El sistema bancario ruso, afectado por las prohibiciones de Occidente, vuelve a funcionar a través de los institutos de crédito de China y Singapur; el comercio internacional, redireccionado hacia las redes de los Estados miembros de BRICS, parece haber levantado cabeza; los suministros de gas natural y petróleo cuentan con nuevos y voraces clientes en los países asiáticos y africanos. Rusia no está improvisando; hace años que se habían creado las redes de distribución alternativas. El efecto boomerang de las sanciones afectan ante todo a los miembros de la Unión Europea, acostumbrados a las importaciones de energía barata procedente de la antigua Unión Soviética.

Al gas natural y al petróleo se han ido sumando los cereales, piensos, fertilizantes o aceites de cocina, producidos tanto en Rusia como en Ucrania. Como consecuencia inmediata, el número de habitantes de nuestro planeta afectado por la llamada inseguridad alimentaria pasó de 135 a 276 millones de personas. Aparentemente, se trata sólo de un comienzo. A la gigantesca emergencia alimentaria denunciada por el exgobernador del Banco Central Europeo, Mario Draghi, debería añadirse una oleada de desabastecimiento generalizado, provocada por los numerosos fallos de la cadena de transporte marítimo o la escasez de materias primas utilizadas para la producción de microchips, etc.

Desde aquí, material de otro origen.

-- ==== Sys2Proof/Laws/StableGpu.lean ====
section
/-! SUPPORT. Laws/StableGpu.lean: every operation keeps a stable property: the work queue items, the engine, the raster front end and the data mover. -/
set_option linter.all false
namespace Sys2Proof.Machine

/-! ### Machine/Gpu.lean -/

theorem State.setGpu_stable {P : State → Prop} (hK : KeepUnits P) (s : State) (f : GpuSt → GpuSt) (hsK : P s) : P (State.setGpu s f) := by
  unfold State.setGpu
  repeat' first
    | with_reducible assumption | (with_reducible refine fst_stable (by assumption) ?_) | (intro _ _ _) | (intro _ _)
    | with_reducible apply foldl_stable | with_reducible apply foldl_fst_stable | with_reducible apply overN_stable | extract_lets
    | with_reducible apply ite_stable | with_reducible apply ite_fst_stable | split | fail_if_no_progress (with_reducible apply KeepUnits.other hK)
    | (dsimp +zetaDelta only)
theorem State.modItem_stable {P : State → Prop} (hK : KeepUnits P) (s : State) (q seq : Nat) (f : WorkItem → WorkItem) (hsK : P s) :
    P (State.modItem s q seq f) := by
  unfold State.modItem
  repeat' first
    | with_reducible assumption | (with_reducible refine fst_stable (by assumption) ?_) | with_reducible apply State.setGpu_stable hK
    | (intro _ _ _) | (intro _ _) | with_reducible apply foldl_stable | with_reducible apply foldl_fst_stable | with_reducible apply overN_stable
    | extract_lets | with_reducible apply ite_stable | with_reducible apply ite_fst_stable | split
    | fail_if_no_progress (with_reducible apply KeepUnits.other hK) | (dsimp +zetaDelta only)
theorem State.setUnit_stable {P : State → Prop} (hK : KeepUnits P) (s : State) (r : Nat) (u : Option GUnit) (hsK : P s) :
    P (State.setUnit s r u) := by
  unfold State.setUnit
  repeat' first
    | with_reducible assumption | (with_reducible refine fst_stable (by assumption) ?_) | with_reducible apply State.setGpu_stable hK
    | (intro _ _ _) | (intro _ _) | with_reducible apply foldl_stable | with_reducible apply foldl_fst_stable | with_reducible apply overN_stable
    | extract_lets | with_reducible apply ite_stable | with_reducible apply ite_fst_stable | split
    | fail_if_no_progress (with_reducible apply KeepUnits.other hK) | (dsimp +zetaDelta only)
theorem State.modUnit_stable {P : State → Prop} (hK : KeepUnits P) (s : State) (r : Nat) (f : GUnit → GUnit) (hsK : P s) :
    P (State.modUnit s r f) := by
  unfold State.modUnit
  repeat' first
    | with_reducible assumption | (with_reducible refine fst_stable (by assumption) ?_) | with_reducible apply State.setUnit_stable hK
    | (intro _ _ _) | (intro _ _) | with_reducible apply foldl_stable | with_reducible apply foldl_fst_stable | with_reducible apply overN_stable
    | extract_lets | with_reducible apply ite_stable | with_reducible apply ite_fst_stable | split
    | fail_if_no_progress (with_reducible apply KeepUnits.other hK) | (dsimp +zetaDelta only)
theorem State.showActive_stable {P : State → Prop} (hK : KeepCore P) (s : State) (hsK : P s) : P (State.showActive s) := by
  unfold State.showActive
  repeat' first
    | with_reducible assumption | (with_reducible refine fst_stable (by assumption) ?_) | with_reducible apply State.wr_stable hK | (intro _ _ _)
    | (intro _ _) | with_reducible apply foldl_stable | with_reducible apply foldl_fst_stable | with_reducible apply overN_stable | extract_lets
    | with_reducible apply ite_stable | with_reducible apply ite_fst_stable | split | fail_if_no_progress (with_reducible apply KeepCore.other hK)
    | (dsimp +zetaDelta only)
theorem State.showCluster_stable {P : State → Prop} (hK : KeepCore P) (s : State) (r : Nat) (busy : Bool) (kind st : Nat) (hsK : P s) :
    P (State.showCluster s r busy kind st) := by
  unfold State.showCluster
  repeat' first
    | with_reducible assumption | (with_reducible refine fst_stable (by assumption) ?_) | with_reducible apply State.wr_stable hK | (intro _ _ _)
    | (intro _ _) | with_reducible apply foldl_stable | with_reducible apply foldl_fst_stable | with_reducible apply overN_stable | extract_lets
    | with_reducible apply ite_stable | with_reducible apply ite_fst_stable | split | fail_if_no_progress (with_reducible apply KeepCore.other hK)
    | (dsimp +zetaDelta only)
theorem State.showPool_stable {P : State → Prop} (hK : KeepCore P) (s : State) (st : Nat) (hsK : P s) : P (State.showPool s st) := by
  unfold State.showPool
  repeat' first
    | with_reducible assumption | (with_reducible refine fst_stable (by assumption) ?_) | with_reducible apply State.wr_stable hK
    | with_reducible apply State.setLv_stable hK | (intro _ _ _) | (intro _ _) | with_reducible apply foldl_stable
    | with_reducible apply foldl_fst_stable | with_reducible apply overN_stable | extract_lets | with_reducible apply ite_stable
    | with_reducible apply ite_fst_stable | split | fail_if_no_progress (with_reducible apply KeepCore.other hK) | (dsimp +zetaDelta only)
theorem State.poolTouch_stable {P : State → Prop} (hK : Keep P) (s : State) (q seq : Nat) (hsK : P s) : P (State.poolTouch s q seq) := by
  unfold State.poolTouch
  repeat' first
    | with_reducible assumption | (with_reducible refine fst_stable (by assumption) ?_) | with_reducible apply State.useFree_stable hK.toKeepCore
    | with_reducible apply State.correctWord_stable hK.toKeepSys | with_reducible apply State.reportUe_stable hK.toKeepCore
    | with_reducible apply State.unitGrainBad_stable hK.toKeepCore | with_reducible apply State.modItem_stable hK.toKeepUnits | (intro _ _ _)
    | (intro _ _) | with_reducible apply foldl_stable | with_reducible apply foldl_fst_stable | with_reducible apply overN_stable | extract_lets
    | with_reducible apply ite_stable | with_reducible apply ite_fst_stable | split | fail_if_no_progress (with_reducible apply Keep.other hK)
    | (dsimp +zetaDelta only)
theorem State.setCredit_stable {P : State → Prop} (hK : KeepCore P) (s : State) (st : Nat) (c : Int) (hsK : P s) : P (State.setCredit s st c) := by
  unfold State.setCredit
  repeat' first
    | with_reducible assumption | (with_reducible refine fst_stable (by assumption) ?_) | with_reducible apply State.wr_stable hK | (intro _ _ _)
    | (intro _ _) | with_reducible apply foldl_stable | with_reducible apply foldl_fst_stable | with_reducible apply overN_stable | extract_lets
    | with_reducible apply ite_stable | with_reducible apply ite_fst_stable | split | fail_if_no_progress (with_reducible apply KeepCore.other hK)
    | (dsimp +zetaDelta only)
theorem State.charge_stable {P : State → Prop} (hK : KeepCore P) (s : State) (st ns : Nat) (spare : Bool) (hsK : P s) :
    P (State.charge s st ns spare) := by
  unfold State.charge
  repeat' first
    | with_reducible assumption | (with_reducible refine fst_stable (by assumption) ?_) | with_reducible apply State.bumpEv_stable hK
    | with_reducible apply State.setCredit_stable hK | (intro _ _ _) | (intro _ _) | with_reducible apply foldl_stable
    | with_reducible apply foldl_fst_stable | with_reducible apply overN_stable | extract_lets | with_reducible apply ite_stable
    | with_reducible apply ite_fst_stable | split | fail_if_no_progress (with_reducible apply KeepCore.other hK) | (dsimp +zetaDelta only)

Desde el inicio de la guerra, el precio del trigo ha experimentado un aumento de 44 por ciento; el precio de los productos alimentarios, un 33 por ciento, el de los fertilizantes, un 50 por ciento, y el del aceite de girasol, un 66 por ciento. Los datos, facilitados por la FAO, suelen revisarse semanalmente.

Una desgracia nunca llega sola. En este caso concreto, parece que nos hallamos ante una extensa cadena de catástrofes programadas. ¿Pura casualidad?

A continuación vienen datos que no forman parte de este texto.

/-! ### Machine/Queue.lean -/

theorem State.setQueuePos_stable {P : State → Prop} (hK : KeepCore P) (s : State) (q a : Nat) (hsK : P s) : P (State.setQueuePos s q a) := by
  unfold State.setQueuePos
  repeat' first
    | with_reducible assumption | (with_reducible refine fst_stable (by assumption) ?_) | with_reducible apply State.wr_stable hK | (intro _ _ _)
    | (intro _ _) | with_reducible apply foldl_stable | with_reducible apply foldl_fst_stable | with_reducible apply overN_stable | extract_lets
    | with_reducible apply ite_stable | with_reducible apply ite_fst_stable | split | fail_if_no_progress (with_reducible apply KeepCore.other hK)
    | (dsimp +zetaDelta only)
theorem State.doorbell_stable {P : State → Prop} (hK : KeepUnits P) (s : State) (st q t : Nat) (hsK : P s) : P (State.doorbell s st q t) := by
  unfold State.doorbell
  repeat' first
    | with_reducible assumption | (with_reducible refine fst_stable (by assumption) ?_) | with_reducible apply State.wr_stable hK.toKeepCore
    | with_reducible apply State.bumpErr_stable hK.toKeepCore | with_reducible apply State.refuse_stable hK.toKeepCore
    | with_reducible apply State.modQueue_stable hK | (intro _ _ _) | (intro _ _) | with_reducible apply foldl_stable
    | with_reducible apply foldl_fst_stable | with_reducible apply overN_stable | extract_lets | with_reducible apply ite_stable
    | with_reducible apply ite_fst_stable | split | fail_if_no_progress (with_reducible apply KeepUnits.other hK) | (dsimp +zetaDelta only)
theorem execDoorbell_stable {P : State → Prop} (hK : KeepUnits P) (st : Fin 16) (q : Fin 64) (w : W32) (s : State) (hsK : P s) :
    ∃ r_, execDoorbell st q w s = .next r_ ∧ P r_ := by
  unfold execDoorbell
  refine ⟨_, rfl, ?_⟩
  repeat' first
    | with_reducible assumption | (with_reducible refine fst_stable (by assumption) ?_) | with_reducible apply State.begin_stable hK.toKeepCore
    | with_reducible apply State.write_stable hK.toKeepCore | with_reducible apply State.doorbell_stable hK | (intro _ _ _) | (intro _ _)
    | with_reducible apply foldl_stable | with_reducible apply foldl_fst_stable | with_reducible apply overN_stable | extract_lets
    | with_reducible apply ite_stable | with_reducible apply ite_fst_stable | split | fail_if_no_progress (with_reducible apply KeepUnits.other hK)
    | (dsimp +zetaDelta only)
theorem State.queueSettle_stable {P : State → Prop} (hK : KeepUnits P) (s : State) (q : Nat) (hsK : P s) : P (State.queueSettle s q) := by
  unfold State.queueSettle
  repeat' first
    | with_reducible assumption | (with_reducible refine fst_stable (by assumption) ?_) | with_reducible apply State.modQueue_stable hK
    | (intro _ _ _) | (intro _ _) | with_reducible apply foldl_stable | with_reducible apply foldl_fst_stable | with_reducible apply overN_stable
    | extract_lets | with_reducible apply ite_stable | with_reducible apply ite_fst_stable | split
    | fail_if_no_progress (with_reducible apply KeepUnits.other hK) | (dsimp +zetaDelta only)
theorem State.wrQcfg_stable {P : State → Prop} (hK : KeepUnits P) (s : State) (q : Nat) (w : W64) (hsK : P s) : P (State.wrQcfg s q w) := by
  unfold State.wrQcfg
  repeat' first
    | with_reducible assumption | (with_reducible refine fst_stable (by assumption) ?_) | with_reducible apply State.modQueue_stable hK
    | with_reducible apply State.settingWrite_stable hK.toKeepCore | with_reducible apply State.queueSettle_stable hK | (intro _ _ _) | (intro _ _)
    | with_reducible apply foldl_stable | with_reducible apply foldl_fst_stable | with_reducible apply overN_stable | extract_lets
    | with_reducible apply ite_stable | with_reducible apply ite_fst_stable | split | fail_if_no_progress (with_reducible apply KeepUnits.other hK)
    | (dsimp +zetaDelta only)
theorem execQueueDisable_stable {P : State → Prop} (hK : KeepUnits P) (who : Who) (q : Fin 64) (s : State) (hsK : P s) :
    ∃ r_, execQueueDisable who q s = .next r_ ∧ P r_ := by
  unfold execQueueDisable
  refine ⟨_, rfl, ?_⟩
  repeat' first
    | with_reducible assumption | (with_reducible refine fst_stable (by assumption) ?_) | with_reducible apply State.begin_stable hK.toKeepCore
    | with_reducible apply State.write_stable hK.toKeepCore | with_reducible apply State.wrQcfg_stable hK | (intro _ _ _) | (intro _ _)
    | with_reducible apply foldl_stable | with_reducible apply foldl_fst_stable | with_reducible apply overN_stable | extract_lets
    | with_reducible apply ite_stable | with_reducible apply ite_fst_stable | split | fail_if_no_progress (with_reducible apply KeepUnits.other hK)
    | (dsimp +zetaDelta only)
theorem execQueueEnable_stable {P : State → Prop} (hK : KeepUnits P) (who : Who) (q : Fin 64) (s : State) (hsK : P s) :
    ∃ r_, execQueueEnable who q s = .next r_ ∧ P r_ := by
  unfold execQueueEnable
  refine ⟨_, rfl, ?_⟩
  repeat' first
    | with_reducible assumption | (with_reducible refine fst_stable (by assumption) ?_) | with_reducible apply State.begin_stable hK.toKeepCore
    | with_reducible apply State.write_stable hK.toKeepCore | with_reducible apply State.wrQcfg_stable hK | (intro _ _ _) | (intro _ _)
    | with_reducible apply foldl_stable | with_reducible apply foldl_fst_stable | with_reducible apply overN_stable | extract_lets
    | with_reducible apply ite_stable | with_reducible apply ite_fst_stable | split | fail_if_no_progress (with_reducible apply KeepUnits.other hK)
    | (dsimp +zetaDelta only)
theorem State.wrQbase_stable {P : State → Prop} (hK : KeepUnits P) (s : State) (q a : Nat) (w : W64) (hsK : P s) : P (State.wrQbase s q a w) := by
  unfold State.wrQbase
  repeat' first
    | with_reducible assumption | (with_reducible refine fst_stable (by assumption) ?_) | with_reducible apply State.wr_stable hK.toKeepCore
    | with_reducible apply State.modQueue_stable hK | with_reducible apply State.settingWrite_stable hK.toKeepCore
    | with_reducible apply State.setQueuePos_stable hK.toKeepCore | (intro _ _ _) | (intro _ _) | with_reducible apply foldl_stable
    | with_reducible apply foldl_fst_stable | with_reducible apply overN_stable | extract_lets | with_reducible apply ite_stable
    | with_reducible apply ite_fst_stable | split | fail_if_no_progress (with_reducible apply KeepUnits.other hK) | (dsimp +zetaDelta only)
theorem execQbaseWrite_stable {P : State → Prop} (hK : KeepUnits P) (who : Who) (q : Fin 64) (high : Bool) (w : W32) (s : State) (hsK : P s) :
    ∃ r_, execQbaseWrite who q high w s = .next r_ ∧ P r_ := by
  unfold execQbaseWrite
  refine ⟨_, rfl, ?_⟩
  repeat' first
    | with_reducible assumption | (with_reducible refine fst_stable (by assumption) ?_) | with_reducible apply State.begin_stable hK.toKeepCore
    | with_reducible apply State.write_stable hK.toKeepCore | with_reducible apply State.wrQbase_stable hK | (intro _ _ _) | (intro _ _)
    | with_reducible apply foldl_stable | with_reducible apply foldl_fst_stable | with_reducible apply overN_stable | extract_lets
    | with_reducible apply ite_stable | with_reducible apply ite_fst_stable | split | fail_if_no_progress (with_reducible apply KeepUnits.other hK)
    | (dsimp +zetaDelta only)
theorem State.queueSquash_stable {P : State → Prop} (hK : Stable P) (s : State) (q : Nat) (times : List UnitTime) (hsK : P s) :
    P (State.queueSquash s q times) := by
  unfold State.queueSquash
  repeat' first
    | with_reducible assumption | (with_reducible refine fst_stable (by assumption) ?_)
    | with_reducible apply State.bumpErrN_stable hK.toKeep.toKeepCore | with_reducible apply State.modQueue_stable hK.toKeep.toKeepUnits
    | with_reducible apply State.endItem_stable hK.toKeep.toKeepUnits | with_reducible apply State.gpuKick_stable hK
    | with_reducible apply State.cutUnits_stable hK.toKeep.toKeepUnits | with_reducible apply State.dmSquash_stable hK | (intro _ _ _) | (intro _ _)
    | with_reducible apply foldl_stable | with_reducible apply foldl_fst_stable | with_reducible apply overN_stable | extract_lets
    | with_reducible apply ite_stable | with_reducible apply ite_fst_stable | split
    | fail_if_no_progress (with_reducible apply Keep.other hK.toKeep) | (dsimp +zetaDelta only)
theorem execQueueDisableLimit_stable {P : State → Prop} (hK : Stable P) (q : Fin 64) (times : List UnitTime) (s : State) (hsK : P s) :
    ∃ r_, execQueueDisableLimit q times s = .next r_ ∧ P r_ := by
  unfold execQueueDisableLimit
  refine ⟨_, rfl, ?_⟩
  repeat' first
    | with_reducible assumption | (with_reducible refine fst_stable (by assumption) ?_) | with_reducible apply State.begin_stable hK.toKeep.toKeepCore
    | with_reducible apply State.guard_stable hK.toKeep.toKeepCore | with_reducible apply State.queueSettle_stable hK.toKeep.toKeepUnits
    | with_reducible apply State.queueSquash_stable hK | (intro _ _ _) | (intro _ _) | with_reducible apply foldl_stable
    | with_reducible apply foldl_fst_stable | with_reducible apply overN_stable | extract_lets | with_reducible apply ite_stable
    | with_reducible apply ite_fst_stable | split | fail_if_no_progress (with_reducible apply Keep.other hK.toKeep) | (dsimp +zetaDelta only)
theorem State.queueRead_stable {P : State → Prop} (hK : KeepSys P) (s : State) (st q a n : Nat) (host : Option (List Byte)) (hsK : P s) :
    P (State.queueRead s st q a n host).1 := by
  unfold State.queueRead
  repeat' first
    | with_reducible assumption | (with_reducible refine fst_stable (by assumption) ?_) | with_reducible apply State.violate_stable hK.toKeepCore
    | with_reducible apply State.memLoad_stable hK | with_reducible apply State.gateCheck_stable hK | (intro _ _ _) | (intro _ _)
    | with_reducible apply foldl_stable | with_reducible apply foldl_fst_stable | with_reducible apply overN_stable | extract_lets
    | with_reducible apply ite_stable | with_reducible apply ite_fst_stable | split | fail_if_no_progress (with_reducible apply KeepSys.other hK)
    | (dsimp +zetaDelta only)
theorem execDescriptorFetched_stable {P : State → Prop} (hK : Keep P) (st : Fin 16) (host : Option (List Byte)) (s : State) (hsK : P s) :
    ∃ r_, execDescriptorFetched st host s = .next r_ ∧ P r_ := by
  unfold execDescriptorFetched
  refine ⟨_, rfl, ?_⟩
  repeat' first
    | with_reducible assumption | (with_reducible refine fst_stable (by assumption) ?_) | with_reducible apply State.wr_stable hK.toKeepCore
    | with_reducible apply State.begin_stable hK.toKeepCore | with_reducible apply State.modQueue_stable hK.toKeepUnits
    | with_reducible apply State.queueRead_stable hK.toKeepSys | (intro _ _ _) | (intro _ _) | with_reducible apply foldl_stable
    | with_reducible apply foldl_fst_stable | with_reducible apply overN_stable | extract_lets | with_reducible apply ite_stable
    | with_reducible apply ite_fst_stable | split | fail_if_no_progress (with_reducible apply Keep.other hK) | (dsimp +zetaDelta only)
theorem execLinkWordRead_stable {P : State → Prop} (hK : Keep P) (q : Fin 64) (served : Served) (s : State) (hsK : P s) :
    ∃ r_, execLinkWordRead q served s = .next r_ ∧ P r_ := by
  unfold execLinkWordRead
  refine ⟨_, rfl, ?_⟩
  repeat' first
    | with_reducible assumption | (with_reducible refine fst_stable (by assumption) ?_) | with_reducible apply State.begin_stable hK.toKeepCore
    | with_reducible apply State.modQueue_stable hK.toKeepUnits | with_reducible apply State.setQueuePos_stable hK.toKeepCore
    | with_reducible apply State.queueRead_stable hK.toKeepSys | (intro _ _ _) | (intro _ _) | with_reducible apply foldl_stable
    | with_reducible apply foldl_fst_stable | with_reducible apply overN_stable | extract_lets | with_reducible apply ite_stable
    | with_reducible apply ite_fst_stable | split | fail_if_no_progress (with_reducible apply Keep.other hK) | (dsimp +zetaDelta only)
theorem State.startQItem_stable {P : State → Prop} (hK : Stable P) (s : State) (st q : Nat) (i : QItem) (d : List Byte) (hsK : P s) :
    P (State.startQItem s st q i d) := by
  unfold State.startQItem
  repeat' first
    | with_reducible assumption | (with_reducible refine fst_stable (by assumption) ?_)
    | with_reducible apply State.answer_stable hK.toKeep.toKeepCore | with_reducible apply State.refuseOff_stable hK.toKeep.toKeepCore
    | with_reducible apply State.violate_stable hK.toKeep.toKeepCore | with_reducible apply State.modQueue_stable hK.toKeep.toKeepUnits
    | with_reducible apply State.wrCommit_stable hK.toKeep.toKeepUnits | with_reducible apply State.setGpu_stable hK.toKeep.toKeepUnits
    | with_reducible apply State.setResult_stable hK.toKeep.toKeepUnits | with_reducible apply State.gpuKick_stable hK
    | with_reducible apply State.dmSubmit_stable hK.toKeep.toKeepUnits | (intro _ _ _) | (intro _ _) | with_reducible apply foldl_stable
    | with_reducible apply foldl_fst_stable | with_reducible apply overN_stable | extract_lets | with_reducible apply ite_stable
    | with_reducible apply ite_fst_stable | split | fail_if_no_progress (with_reducible apply Keep.other hK.toKeep) | (dsimp +zetaDelta only)
theorem execItemStart_stable {P : State → Prop} (hK : Stable P) (q : Fin 64) (s : State) (hsK : P s) :
    ∃ r_, execItemStart q s = .next r_ ∧ P r_ := by
  unfold execItemStart
  refine ⟨_, rfl, ?_⟩
  repeat' first
    | with_reducible assumption | (with_reducible refine fst_stable (by assumption) ?_) | with_reducible apply State.begin_stable hK.toKeep.toKeepCore
    | with_reducible apply State.modQueue_stable hK.toKeep.toKeepUnits | with_reducible apply State.stallLoad_stable hK.toKeep.toKeepSys
    | with_reducible apply State.setResult_stable hK.toKeep.toKeepUnits | with_reducible apply State.startQItem_stable hK | (intro _ _ _)
    | (intro _ _) | with_reducible apply foldl_stable | with_reducible apply foldl_fst_stable | with_reducible apply overN_stable | extract_lets
    | with_reducible apply ite_stable | with_reducible apply ite_fst_stable | split
    | fail_if_no_progress (with_reducible apply Keep.other hK.toKeep) | (dsimp +zetaDelta only)
theorem execWorkItemEnd_stable {P : State → Prop} (hK : Stable P) (q : Fin 64) (s : State) (hsK : P s) :
    ∃ r_, execWorkItemEnd q s = .next r_ ∧ P r_ := by
  unfold execWorkItemEnd
  refine ⟨_, rfl, ?_⟩
  repeat' first
    | with_reducible assumption | (with_reducible refine fst_stable (by assumption) ?_) | with_reducible apply State.wr_stable hK.toKeep.toKeepCore
    | with_reducible apply State.emit_stable hK.toKeep.toKeepCore | with_reducible apply State.bumpEv_stable hK.toKeep.toKeepCore
    | with_reducible apply State.begin_stable hK.toKeep.toKeepCore | with_reducible apply State.irq_stable hK.toKeep.toKeepCore
    | with_reducible apply State.violate_stable hK.toKeep.toKeepCore | with_reducible apply State.modQueue_stable hK.toKeep.toKeepUnits
    | with_reducible apply State.memStore_stable hK | with_reducible apply State.gateCheck_stable hK.toKeep.toKeepSys
    | with_reducible apply State.setFence_stable hK.toKeep.toKeepCore | with_reducible apply State.gpuKick_stable hK
    | with_reducible apply State.queueSettle_stable hK.toKeep.toKeepUnits | (intro _ _ _) | (intro _ _) | with_reducible apply foldl_stable
    | with_reducible apply foldl_fst_stable | with_reducible apply overN_stable | extract_lets | with_reducible apply ite_stable
    | with_reducible apply ite_fst_stable | split | fail_if_no_progress (with_reducible apply Keep.other hK.toKeep) | (dsimp +zetaDelta only)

La guerra, esta guerra a la que aludíamos antes, nos depara nuevas y desagradables sorpresas. Veamos. Para garantizar las exportaciones de cereales ucranios y evitar una hambruna de alcance global, el otrora imperial Reino Unido prepara una operación naval de gran envergadura en el Mar Negro destinada a romper el bloqueo ruso del puerto de Odesa, donde se concentran las exportaciones de grano del régimen de Kiev. El rotativo londinense The Times señala que la suerte de alrededor de 400 millones de personas depende de la llegada de estos suministros. Ucrania es, en efecto, el cuarto exportador mundial de maíz y el quinto de trigo. Pero sus puertos están bloqueados por la marina de guerra rusa… Tampoco hay que extrañarse; las exportaciones de cereales rusas están sometidas al embargo de Occidente.

Aquí es donde entra en juego la Marina de su Graciosa Majestad británica, que pretende desbloquear, con ayuda de una coalición internacional, las aguas del Mar Negro, facilitando la salida de los cereales ucranios. Una misión que recuerda, extrañamente, la guerra de Crimea, en la que los imperios occidentales se enfrentaron al imperio de los zares. Rusia perdió la guerra; Inglaterra y Francia se repartieron los territorios del decadente Imperio otomano. Un éxito que desembocó en un siglo de inestabilidad en Oriente Medio. Poco importa: esta vez, la coalición naval sería integrada por buques de guerra de otras nacionalidades. Tratando de resucitar las horas de gloria de su Navy, los ingleses piensan controlar el Mar Negro para rescatar a sus aliados, neutralizar los movimientos de la Marina de Guerra rusa e impedir el transporte de los cereales rusos, sometidos ellos al embargo de Occidente.

Cierto es que el Kremlin ofreció un trato; solicitó a cambio el levantamiento de las sanciones, pero tropezó con la rotunda negativa de las potencias de la OTAN.

En resumidas cuentas: si el proyecto británico prospera, una infinitésima parte de las exportaciones de cereales almacenadas en los puertos del Mar Negro llegará a su destino. El resto, la mayoría, se pudrirá en los silos de Putin.    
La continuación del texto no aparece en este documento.